Knapsack using dynamic programming

Question

There is a common algorithm for solving the knapsack problem using dynamic programming. But it's not work for W=750000000, because there is an error of bad alloc. Any ideas how to solve this problem for my value of W?

int n=this->items.size();
std::vector<std::vector<uint64_t>> dps(this->W + 1, std::vector<uint64_t>(n + 1, 0));
for (int j = 1; j <= n; j++)
    for (int k = 1; k <= this->W; k++) {
        if (this->items[j - 1]->wts <= k)
            dps[k][j] = std::max(dps[k][j - 1], dps[k - this->items[j - 1]->wts][j - 1] + this->items[j - 1]->cost);
        else
            dps[k][j] = dps[k][j - 1];
    }

Answer 1

First of all, you can use only one dimension to solve the knapsack problem. This will reduce your memory from dp[W][n] (n*W space) to dp[W] (W space). You can look here: 0/1 Knapsack Dynamic Programming Optimazion, from 2D matrix to 1D matrix

But, even if you use only dp[W], your W is really high, and might be too much memory. If your items are big, you can use some approach to reduce the number of possible weights.

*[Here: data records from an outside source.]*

-- ==== Sys2Proof/Machine/Retire.lean ====
section
/-! DEFINITION. EXIT, and the retirement of teams and grids (R72, R124, R127, R128, R131, R142, R314, R350, R357, R381,
R416). -/

namespace Sys2Proof.Machine

open Sys2Proof

/-! ## EXIT (R314) -/

/-- R124, R314: lanes leave the warp: every mask, their loops and their waits. -/
def Warp.exitLanes (w : Warp) (m : Mask) : Warp :=
  { w with
    exited := w.exited ||| m
    mask := (List.range 12).foldl (fun t i => cset t i (cget t i &&& ~~~m)) w.mask
    loops := w.loops.filter fun x => !m.getLsbD x.1
    waits := w.waits.filter fun x => !m.getLsbD x.1
    dirty := { w.dirty with masks := true } }

/-- R131, R134, R453: the items of exiting lanes of a root team, with the `ATOMO`s they executed; their exits are numbered for
the stair channels. -/
def State.itemsExit (s : State) (c : Ctx) (m : Mask) : State :=
  match c.t.kind with
  | .root =>
    let (id, s) := s.newId
    s.modGrid c.t.gid fun g => (lanesOf m).foldl (fun g l =>
      let i := (s.item c l).toNat
      { g with itemsExited := g.itemsExited ++ [i], exitSeq := tset g.exitSeq i (id, s.ns, c.t.core), atomoMade := tset g.atomoMade i (cget c.w.atomo l).toNat }) g
  | _ => s

/-- R127: every warp of a team has exited. -/
def State.teamDone (s : State) (tid : Nat) (t : Team) : Bool :=
  (t.wids tid).all fun wid => match s.warp? wid with | some w => w.alive == 0 | none => true

/-- R89, R127: a warp none of whose lanes remains leaves its sets and drains its update-only lines; with the last one the
team gives up its place on the core. -/
def State.warpExit (s : State) (wid : Nat) : State :=
  match s.warp? wid, s.team? (wid / 32) with
  | some w, some t =>
    let s := (s.setWarp wid { w with residence := .exited }).leavePart t.core wid w.num
    let s := w.contrib.foldl (fun s l => if (s.core t.core).isUpd l && w.sq.isEmpty && w.unack < 32 then s.drain t.core wid l
      else s) s
    if s.teamDone (wid / 32) t then
      let s := (t.wids (wid / 32)).foldl (fun s k => s.modWarp k fun w => { w with residence := .none }) s
      s.modTeam (wid / 32) fun t => { t with st := .ended }
    else s
  | _, _ => s

/-- R314: the on lanes end; the others continue at the next instruction (R313: no body is counted). -/
def State.exitOn (s : State) (c : Ctx) (on : Mask) : State :=
  let off := c.lanes &&& ~~~on
  let w := (lanesOf off).foldl (fun w l => { w with pc := cset w.pc l c.nextPc }) (c.w.exitLanes on)
  let s := s.setWarp c.wid (s.issued w.releaseMasks c.lanes)
  if on = 0 then s
  else
    let s := (s.itemsExit c on).shaderExit c.w c.t on
    let s := s.barsAfterExit c.wid
    let s := match s.warp? c.wid with
      | some w => if w.alive = 0 then s.warpExit c.wid else s
      | none => s
    s.checkStopped c.t.gid

/-- R185, R193, R381: the end of a shader: its lane's results are written, and its stores released at `.dev`; `none` while they
are not, or a drain to send. DEDUCED, log 35. -/
def State.shaderEnds (s : State) (c : Ctx) (on : Mask) : Option (Option Nat) :=
  match c.t.kind with
  | .shader _ => if on = 0 then some none else if s.drainedFor c on then s.handOff c else none
  | _ => some none

/-- R314, R185. -/
def execExit (f : Fmt) (s : State) : Out :=
  s.run (.exit f) fun c on =>
    match s.shaderEnds c on with
    | none => s
    | some (some l) => s.drain c.t.core c.wid l
    | some none => s.exitOn c on

/-! ## Teams (R127) -/

/-- R127: every store, reduction and drain of the team has been acknowledged. -/
def State.teamAcked (s : State) (tid : Nat) (t : Team) : Bool :=
  let k := s.core t.core
  (t.wids tid).all fun wid =>
    match s.warp? wid with
    | none => true
    | some w => w.sq.isEmpty && w.unack == 0 && w.contrib.all (fun l => !k.isUpd l && !k.unackedDrain l) &&
        !(s.cores.any fun c => c.2.inflight.any fun r => r.wid == wid)

/-- R127: the team may retire. -/
def State.teamMayRetire (s : State) (tid : Nat) (t : Team) : Bool :=
  t.st == .ended && s.teamDone tid t && s.teamAcked tid t && !(s.ops.any fun o => o.tid == tid) &&
    !(t.children.any s.childLive) && !(s.traces.any fun x => x.2.wid / 32 == tid)

/-- R127, R128, R357: a team retires: its buffer commits, a hall it still holds is given up as by `BKDONE`. -/
def State.retireTeam (s : State) (tid : Nat) : State :=
  let s := s.endReplay tid 0
  match s.team? tid with
  | none => s
  | some t =>
    let s := s.bkDone tid t
    let s := s.dropTeam tid
    let s := match t.kind with
      | .root => s.modGrid t.gid fun g => { g with rootRetired := g.rootRetired + 1 }
      | _ => s
    s.checkScratch t.gid t.group

def execTeamRetire (tid : Nat) (s : State) : Out :=
  match s.team? tid with
  | none => .next s
  | some t => .next (if s.teamMayRetire tid t then s.retireTeam tid else s)

/-! ## Grids (R127, R142, R143, R416) -/

/-- R127: every root team, node team and node is complete, and every predicate has been read. -/
def State.gridDone (s : State) (gid : Nat) (g : Grid) : Bool :=
  g.st == .live && g.rootsDone && !(s.teams.any fun t => t.2.gid == gid) && g.again.isEmpty && g.restore.isEmpty &&
    g.nodes.all fun n => s.nodeDone gid g n.1 && n.2.cond != .waiting && n.2.cond != .faulted

/-- R143: the node records of a grid that were discarded. -/
def Grid.discards (g : Grid) : Nat := (g.nodes.map fun n => n.2.discarded).foldl (· + ·) 0

/-- R127, R416: a complete grid stores its done value and is reported, and gives up all it holds. DEDUCED, log 45. -/
def execGridRetire (grid : Nat) (s : State) : Out :=
  match s.grid? grid with
  | none => .next s
  | some g =>
    let tells := g.notify || g.discards != 0
    if !s.gridDone grid g || (tells && !s.canReport) then .next s
    else
      let s := if g.rec_.doneAddr = 0 then s else s.vwrite g.asid g.rec_.doneAddr (natBytes 8 g.rec_.doneValue.toNat)
      let s := s.releaseGrid grid
      let s := s.modGrid grid fun g => { g with st := .retired, frame := none, frames := [], dbgEntry := none, held := false }
      let s := { s with gridsRetired := s.gridsRetired + 1 }
      .next (if tells then s.report (gridEvent g grid .retired (w64 g.discards)) else s)

end Sys2Proof.Machine
end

First, realize that you don't need all positions of W, only those such that the sum of weight[i] exists.

For example:

W = 500
weights = [100, 200, 400]

You will never use position dp[473] of your matrix, because the items can occupy only positions p = [0, 100, 200, 300, 400, 500]. It is easy to see that this problem is the same as when:

W = 5
weights = [1,2,4]

Another more complicated example:

W = 20
weights = [5, 7, 8]

Using the same approach as before, you don't need all weights from 0 to 20, because the items can occupy only fill up to positions

p = [0, 5, 7, 5 + 7, 5 + 8, 7 + 8, 5 + 7 + 8]
p = [0, 5, 7, 12, 13, 15, 20]

, and you can reduce your matrix from dp[20] to dp[size of p] = M[7].

Answer 2

You do not show n, but even if we assume it is 1, lets see how much data you are trying to allocate. So, it would be:

W*64*2 // Here we don't consider overhead of the vector

This comes out to be:

750000000*64*2 bits = ~11.1758Gb

I am guessing this is more space then your program will allow. You are going to need to take a new approach. Perhaps try to handle the problem as multiple blocks. Consider the first and second half seperatley, then swap.